:: Directions ::
Return a copy of each line in the listing that includes the word "command".

:: Records shown ::
-- ==== Sys2Proof/Machine/Dispatch.lean ====
section
/-! DEFINITION. The dispatch: one arm per command, each one call of its meaning. -/

namespace Sys2Proof.Machine

/-- What a command does (spec/opcode_table.json, one arm per row). -/
def exec (i : Instr) (s : State) : Host.Outcome State Fault Refusal :=
  match i with
  | .loadByte a => Sys2Proof.Machine.execLoadByte a s
  | .loadTwo a => Sys2Proof.Machine.execLoadTwo a s
  | .loadFour a => Sys2Proof.Machine.execLoadFour a s
  | .loadEight a => Sys2Proof.Machine.execLoadEight a s
  | .storeByte a d => Sys2Proof.Machine.execStoreByte a d s
  | .storeTwo a d => Sys2Proof.Machine.execStoreTwo a d s
  | .storeFour a d => Sys2Proof.Machine.execStoreFour a d s
  | .storeEight a d => Sys2Proof.Machine.execStoreEight a d s
  | .loadSeq a l => Sys2Proof.Machine.execLoadSeq a l s
  | .storeSeq a l b => Sys2Proof.Machine.execStoreSeq a l b s
  | .nextBlock => Sys2Proof.Machine.execNextBlock s
  | .loadElf f => Sys2Proof.Machine.execLoadElf f s
  | .bsGetAddress p o f => Sys2Proof.Machine.execBsGetAddress p o f s
  | .bsGetPage p => Sys2Proof.Machine.execBsGetPage p s
  | .bsFits o z => Sys2Proof.Machine.execBsFits o z s
  | .bsNextUnocc => Sys2Proof.Machine.execBsNextUnocc s
  | .pgGetFp p => Sys2Proof.Machine.execPgGetFp p s
  | .pgSetFp p v => Sys2Proof.Machine.execPgSetFp p v s
  | .pgOccupied p => Sys2Proof.Machine.execPgOccupied p s
  | .pgFree p => Sys2Proof.Machine.execPgFree p s
  | .runStep => Sys2Proof.Machine.execRunStep s
  | .runToCompletion m x => Sys2Proof.Machine.execRunToCompletion m x s
  | .setPc d => Sys2Proof.Machine.execSetPc d s
  | .getPc => Sys2Proof.Machine.execGetPc s
  | .getCount => Sys2Proof.Machine.execGetCount s

end Sys2Proof.Machine
end

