-- ==== Sys2Proof/Machine/Step.lean ====
section
/-! DEFINITION. One step of the block: a pass of the run in progress, or the next command of the port (spec R12, R82, R218; log 4,
log 5). -/

namespace Sys2Proof.Machine

/-- A request taken from the port: its command runs, or it is rejected by name (R92, R252). -/
def runRequest (r : Request) (s : State) : Host.Outcome State Fault Refusal :=
  match decode r with
  | .ok i => exec i s
  | .error e => rejectRequest e s

/-- One step. A run in progress goes on before any other request is taken (R12); with no request the block holds its state
(R262). -/
def step (s : State) : Host.Outcome State Fault Refusal :=
  match s.run with
  | some run => continueRun Config.kernel run s
  | none =>
    match s.takeRequest with
    | some (r, t) => runRequest r t
    | none => .next s

/-- The state whose very next step takes the request of an opcode-table word: no run is in progress, and the request is the
first on the port (log 14). -/
def State.withFetchWord (s : State) (nbits w : Nat) : State :=
  { s with run := none, requests := requestOfTableWord nbits w :: s.requests }

end Sys2Proof.Machine
end

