/-- Putting a page twice is putting it once. -/
theorem putPage_putPage {m : Memory} {p q : Page} (h : p.id = q.id) : putPage (putPage m p) q = putPage m q := by
  unfold putPage
  rw [← h, erasePage_insertPage (findPage_none_iff.1 (findPage_erasePage_same m p.id))]

theorem storeBytes_append (c : Config) (m : Memory) (a : Word) (x y : List Byte) :
    storeBytes c m a (x ++ y) =
      match storeBytes c m a x with
      | .error f => .error f
      | .ok m' => storeBytes c m' (addrAdd a x.length) y := by
  induction x generalizing m a with
  | nil => simp [storeBytes]
  | cons b t ih =>
    simp only [List.cons_append, storeBytes, List.length_cons]
    cases storeByte c m a b with
    | error f => rfl
    | ok m' => simp only [ih, addrAdd_addrAdd, Nat.add_comm 1]

theorem lookupPage_of_found {c : Config} {m : Memory} {pid off : Nat} {i : Intent} {pg : Page}
    (h : findPage m pid = some pg) : lookupPage c m pid off i = .ok (pg, m) := by simp [lookupPage, h]

/-- A list of bytes inside one page, stored through one lookup (R148). -/
theorem storeBytes_in_page {c : Config} {m : Memory} {a : Word} {b : Byte} {t : List Byte}
    (h : offsetOf c a + (t.length + 1) ≤ c.pageSize) :
    storeBytes c m a (b :: t) =
      match lookupPage c m (pageIdOf c a) (offsetOf c a) .write with
      | .error f => .error f
      | .ok (pg, m') => .ok (putPage m' (pg.setBytes (offsetOf c a) (b :: t))) := by
  induction t generalizing m a b with
  | nil =>
    simp only [storeBytes, storeByte]
    cases lookupPage c m (pageIdOf c a) (offsetOf c a) .write <;> rfl
  | cons b' t ih =>
    rw [storeBytes, storeByte]
    cases hl : lookupPage c m (pageIdOf c a) (offsetOf c a) .write with
    | error f => rfl
    | ok r =>
      obtain ⟨pg, m'⟩ := r
      have hid : pg.id = pageIdOf c a := findPage_id (findPage_of_lookupPage hl)
      simp only [List.length_cons] at h
      have h1 : offsetOf c a + 1 < c.pageSize := by omega
      simp only
      rw [ih (by rw [offsetOf_addrAdd h1]; omega), pageIdOf_addrAdd h1, offsetOf_addrAdd h1,
        lookupPage_of_found (pg := pg.setByte (offsetOf c a) b) (by simp [findPage_putPage, hid])]
      simp only [Page.setBytes]
      rw [putPage_putPage (by simp)]

theorem leBytes_pos {n v : Nat} (h : 0 < n) : ∃ b t, leBytes n v = b :: t ∧ t.length + 1 = n := by
  cases n with
  | zero => omega
  | succ n => exact ⟨_, _, rfl, by simp [leBytes_length]⟩

/-- An N-byte store is its N byte stores, ascending, fault included (R148, R149, R159). -/
theorem storeN_eq_storeBytes (c : Config) (m : Memory) (k : Nat) (a : Word) (v : Nat) :
    storeN c m k a v = storeBytes c m a (leBytes (2 ^ k) v) := by
  induction k generalizing m a v with
  | zero =>
    rw [storeN, Nat.pow_zero]
    simp only [leBytes, storeBytes]
    cases storeByte c m a (BitVec.ofNat 8 v) <;> rfl
  | succ k ih =>
    rw [storeN]
    split
    · rename_i hfit
      obtain ⟨b, t, hb, ht⟩ := leBytes_pos (v := v) (Nat.two_pow_pos (k + 1))
      rw [hb]
      refine Eq.trans ?_ (storeBytes_in_page (by rw [ht]; simpa [fitsInOnePage] using hfit)).symm
      cases lookupPage c m (pageIdOf c a) (offsetOf c a) .write <;> rfl
    · have h2 : 2 ^ (k + 1) = 2 ^ k + 2 ^ k := by rw [Nat.pow_succ]; omega
      have h3 : 2 ^ (8 * 2 ^ k) = 256 ^ 2 ^ k := by rw [Nat.pow_mul]
      rw [h2, leBytes_add, storeBytes_append, ih, h3, leBytes_mod, leBytes_length]
      cases storeBytes c m a (leBytes (2 ^ k) v) with
      | error f => rfl
      | ok m' => exact ih _ _ _

/-! ## Room under the ceiling -/

theorem length_erasePage_le (m : Memory) (pid : Nat) : (erasePage pid m).length ≤ m.length := by
  induction m with
  | nil => simp [erasePage]
  | cons q t ih =>
    simp only [erasePage, List.length_cons]
    split
    · omega
    · simp only [List.length_cons]; omega

theorem length_erasePage_lt {m : Memory} {pid : Nat} {pg : Page} (h : findPage m pid = some pg) :
    (erasePage pid m).length < m.length := by
  induction m with
  | nil => simp [findPage] at h
  | cons q t ih =>
    have hle := length_erasePage_le t pid
    simp only [erasePage]
    split
    · simp only [List.length_cons]; omega
    · rename_i hq
      have := ih (by simpa [findPage, hq] using h)
      simp only [List.length_cons]; omega

theorem length_putPage_le {m : Memory} {pg old : Page} (h : findPage m pg.id = some old) :
    (putPage m pg).length ≤ m.length := by
  rw [putPage, length_insertPage]
  exact length_erasePage_lt h

/-- A byte store to a committed page completes and commits nothing. -/
theorem storeByte_of_committed {c : Config} {m : Memory} {a : Word} (v : Byte)
    (h : isCommitted m (pageIdOf c a) = true) : ∃ m', storeByte c m a v = .ok m' ∧ m'.length ≤ m.length ∧
      (Memory.wf c m = true → m'.length = m.length) := by
  obtain ⟨pg, hp⟩ := Option.isSome_iff_exists.1 h
  refine ⟨_, by rw [storeByte, lookupPage_of_found hp], ?_, fun w => ?_⟩
  · exact length_putPage_le (old := pg) (by rw [Page.setByte_id, findPage_id hp]; exact hp)
  · exact length_putPage_present (old := pg) w (by rw [Page.setByte_id, findPage_id hp]; exact hp)

/-- A byte store to an uncommitted page commits it where one more page fits, else faults at its address (R142). -/
theorem storeByte_of_uncommitted {c : Config} {m : Memory} {a : Word} (v : Byte)
    (h : isCommitted m (pageIdOf c a) = false) :
    (capacityExceeded c m = false → ∃ m', storeByte c m a v = .ok m' ∧ m'.length ≤ m.length + 1 ∧
      (Memory.wf c m = true → m'.length = m.length + 1)) ∧
    (capacityExceeded c m = true →
      storeByte c m a v = .error { cause := .capacityExhausted, addr := a, intent := .write }) := by
  have hn : findPage m (pageIdOf c a) = none := by simpa [isCommitted] using h
  constructor
  · intro hc
    have hf : findPage (putPage m (Page.fresh (pageIdOf c a))) (pageIdOf c a) = some (Page.fresh (pageIdOf c a)) := by
      simp [findPage_putPage]
    have hl := length_putPage_absent (pg := Page.fresh (pageIdOf c a)) hn
    refine ⟨putPage (putPage m (Page.fresh (pageIdOf c a))) ((Page.fresh (pageIdOf c a)).setByte (offsetOf c a) v),
      by simp [storeByte, lookupPage, hn, hc], ?_, fun w => ?_⟩
    · rw [← hl]
      exact length_putPage_le (old := Page.fresh (pageIdOf c a)) (by simpa using hf)
    · rw [← hl]
      exact length_putPage_present (old := Page.fresh (pageIdOf c a))
        (wf_putPage w (Page.wf_fresh (pageIdOf_lt c a))) (by simpa using hf)
  · intro hc
    simp only [storeByte, lookupPage, hn, hc, if_true]
    exact congrArg _ (lookupFault_write_split c a)

theorem isCommitted_storeByte_fun {c : Config} {m m' : Memory} {a : Word} {v : Byte}
    (h : storeByte c m a v = .ok m') :
    isCommitted m' = fun p => decide (p = pageIdOf c a) || isCommitted m p := funext (isCommitted_storeByte h)

theorem isCommitted_self_fun {m : Memory} {p : Nat} (h : isCommitted m p = true) :
    (fun q => decide (q = p) || isCommitted m q) = isCommitted m := by
  funext q
  by_cases hq : q = p
  · subst hq; simp [h]
  · simp [hq]

/-- Every store keeps the canonical form of memory. -/
theorem wf_storeByte {c : Config} {m m' : Memory} {a : Word} {v : Byte} (w : Memory.wf c m = true)
    (h : storeByte c m a v = .ok m') : Memory.wf c m' = true := by
  unfold storeByte at h
  split at h
  · cases h
  · rename_i pg m₁ hl
    cases h
    rcases lookupPage_ok hl with ⟨hf, rfl⟩ | ⟨-, -, -, rfl, rfl⟩
    · exact wf_putPage w (Page.wf_setByte (offsetOf_lt c a) v (wf_findPage w hf))
    · have w' := Page.wf_fresh (pageIdOf_lt c a)
      exact wf_putPage (wf_putPage w w') (Page.wf_setByte (offsetOf_lt c a) v w')

theorem wf_storeBytes {c : Config} {m m' : Memory} {a : Word} {bs : List Byte} (w : Memory.wf c m = true)
    (h : storeBytes c m a bs = .ok m') : Memory.wf c m' = true := by
  induction bs generalizing m a with
  | nil => cases h; exact w
  | cons b t ih =>
    simp only [storeBytes] at h
    split at h
    · cases h
    · rename_i m₁ h₁
      exact ih (wf_storeByte w h₁) h

/-- Room for a store of these addresses to memory `m`: `RoomFor` of a state with this memory. -/
def roomFor (c : Config) (m : Memory) (as : List Word) : Prop :=
  pagesNeeded c (isCommitted m) as = 0 ∨
    (m.length + pagesNeeded c (isCommitted m) as) * c.pageSize ≤ c.capacity

theorem roomFor_iff (s : State) (as : List Word) : RoomFor s as ↔ roomFor s.cfg s.pages as := Iff.rfl

/-- With room for its addresses a store of bytes completes (R53, R154). -/
theorem storeBytes_of_room {c : Config} {m : Memory} {a : Word} {bs : List Byte}
    (h : roomFor c m (addrRange a bs.length)) : ∃ m', storeBytes c m a bs = .ok m' := by
  induction bs generalizing m a with
  | nil => exact ⟨m, rfl⟩
  | cons b t ih =>
    simp only [roomFor, List.length_cons, addrRange, pagesNeeded] at h
    by_cases hc : isCommitted m (pageIdOf c a) = true
    · rw [if_pos hc] at h
      obtain ⟨m', h1, h2, -⟩ := storeByte_of_committed b hc
      rw [storeBytes, h1]
      apply ih
      unfold roomFor
      rw [isCommitted_storeByte_fun h1, isCommitted_self_fun hc]
      rcases h with h | h
      · exact .inl h
      · exact .inr (Nat.le_trans (Nat.mul_le_mul_right _ (by omega)) h)
    · rw [if_neg hc] at h
      rcases h with h | h
      · omega
      · have hx : capacityExceeded c m = false := by
          simp only [capacityExceeded, decide_eq_false_iff_not, Nat.not_lt]
          exact Nat.le_trans (Nat.mul_le_mul_right _ (by omega)) h
        obtain ⟨m', h1, h2, -⟩ := (storeByte_of_uncommitted b (by simpa using hc)).1 hx
        rw [storeBytes, h1]
        apply ih
        unfold roomFor
        rw [isCommitted_storeByte_fun h1]
        exact .inr (Nat.le_trans (Nat.mul_le_mul_right _ (by omega)) h)

/-- Without room a store of bytes faults at the first address whose page cannot be committed (R154, R242). -/
theorem storeBytes_of_no_room {c : Config} {m : Memory} {a : Word} {bs : List Byte} {j : Nat}
    (w : Memory.wf c m = true) (hj : j < bs.length) (h : roomFor c m (addrRange a j))
    (hn : ¬ roomFor c m (addrRange a (j + 1))) :
    storeBytes c m a bs = .error { cause := .capacityExhausted, addr := addrAdd a j, intent := .write } := by
  induction bs generalizing m a j with
  | nil => simp at hj
  | cons b t ih =>
    by_cases hc : isCommitted m (pageIdOf c a) = true
    · obtain ⟨m', h1, -, h2⟩ := storeByte_of_committed b hc
      have hw := wf_storeByte w h1
      cases j with
      | zero => exact absurd (.inl (by simp [addrRange, pagesNeeded, hc])) hn
      | succ j =>
        rw [storeBytes, h1]
        simp only
        rw [ih hw (by simpa using hj), addrAdd_addrAdd, Nat.add_comm 1]
        · unfold roomFor at h ⊢
          rw [isCommitted_storeByte_fun h1, isCommitted_self_fun hc, h2 w]
          simpa [addrRange, pagesNeeded, hc] using h
        · unfold roomFor at hn ⊢
          rw [isCommitted_storeByte_fun h1, isCommitted_self_fun hc, h2 w]
          simpa [addrRange, pagesNeeded, hc] using hn
    · have hc' : isCommitted m (pageIdOf c a) = false := by simpa using hc
      cases j with
      | zero =>
        have hx : capacityExceeded c m = true := by
          simp only [roomFor, addrRange, pagesNeeded, hc', not_or, Nat.not_le] at hn
          simpa [capacityExceeded] using hn.2
        rw [storeBytes, (storeByte_of_uncommitted b hc').2 hx, addrAdd_zero]
      | succ j =>
        have hx : capacityExceeded c m = false := by
          simp only [roomFor, addrRange, pagesNeeded, hc'] at h
          rcases h with h | h
          · simp at h
          · simp only [capacityExceeded, decide_eq_false_iff_not, Nat.not_lt]
            exact Nat.le_trans (Nat.mul_le_mul_right _ (by simp)) h
        obtain ⟨m', h1, -, h2⟩ := (storeByte_of_uncommitted b hc').1 hx
        have hw := wf_storeByte w h1
        have key : ∀ n, m.length + (pagesNeeded c (fun p => decide (p = pageIdOf c a) || isCommitted m p)
            (addrRange (addrAdd a 1) n) + 1) = m.length + 1 + pagesNeeded c
            (fun p => decide (p = pageIdOf c a) || isCommitted m p) (addrRange (addrAdd a 1) n) := by intro n; omega
        rw [storeBytes, h1]
        simp only
        rw [ih hw (by simpa using hj), addrAdd_addrAdd, Nat.add_comm 1]
        · unfold roomFor at h ⊢
          rw [isCommitted_storeByte_fun h1, h2 w]
          simp only [addrRange, pagesNeeded, hc', Bool.false_eq_true, if_false] at h
          rcases h with h | h
          · omega
          · exact .inr (by rw [← key]; exact h)
        · unfold roomFor at hn ⊢
          rw [isCommitted_storeByte_fun h1, h2 w]
          rw [addrRange] at hn
          simp only [pagesNeeded, hc', Bool.false_eq_true, if_false, not_or] at hn
          rw [key] at hn
          intro hor
          rcases hor with h0 | h0
          · apply hn.2
            rw [h0]
            rw [roomFor] at h
            simp only [addrRange, pagesNeeded, hc', Bool.false_eq_true, if_false] at h
            rcases h with h | h
            · omega
            · exact Nat.le_trans (Nat.mul_le_mul_right _ (by omega)) h
          · exact hn.2 h0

:: Answer to the exercise ::
/-! DEFINITION. The dispatch: one arm per command, each one call of its meaning. -/
/-- What a command does (spec/opcode_table.json, one arm per row). -/
/-! DEFINITION. One step of the block: a pass of the run in progress, or the next command of the port (spec R12, R82, R218; log 4,
/-- A request taken from the port: its command runs, or it is rejected by name (R92, R252). -/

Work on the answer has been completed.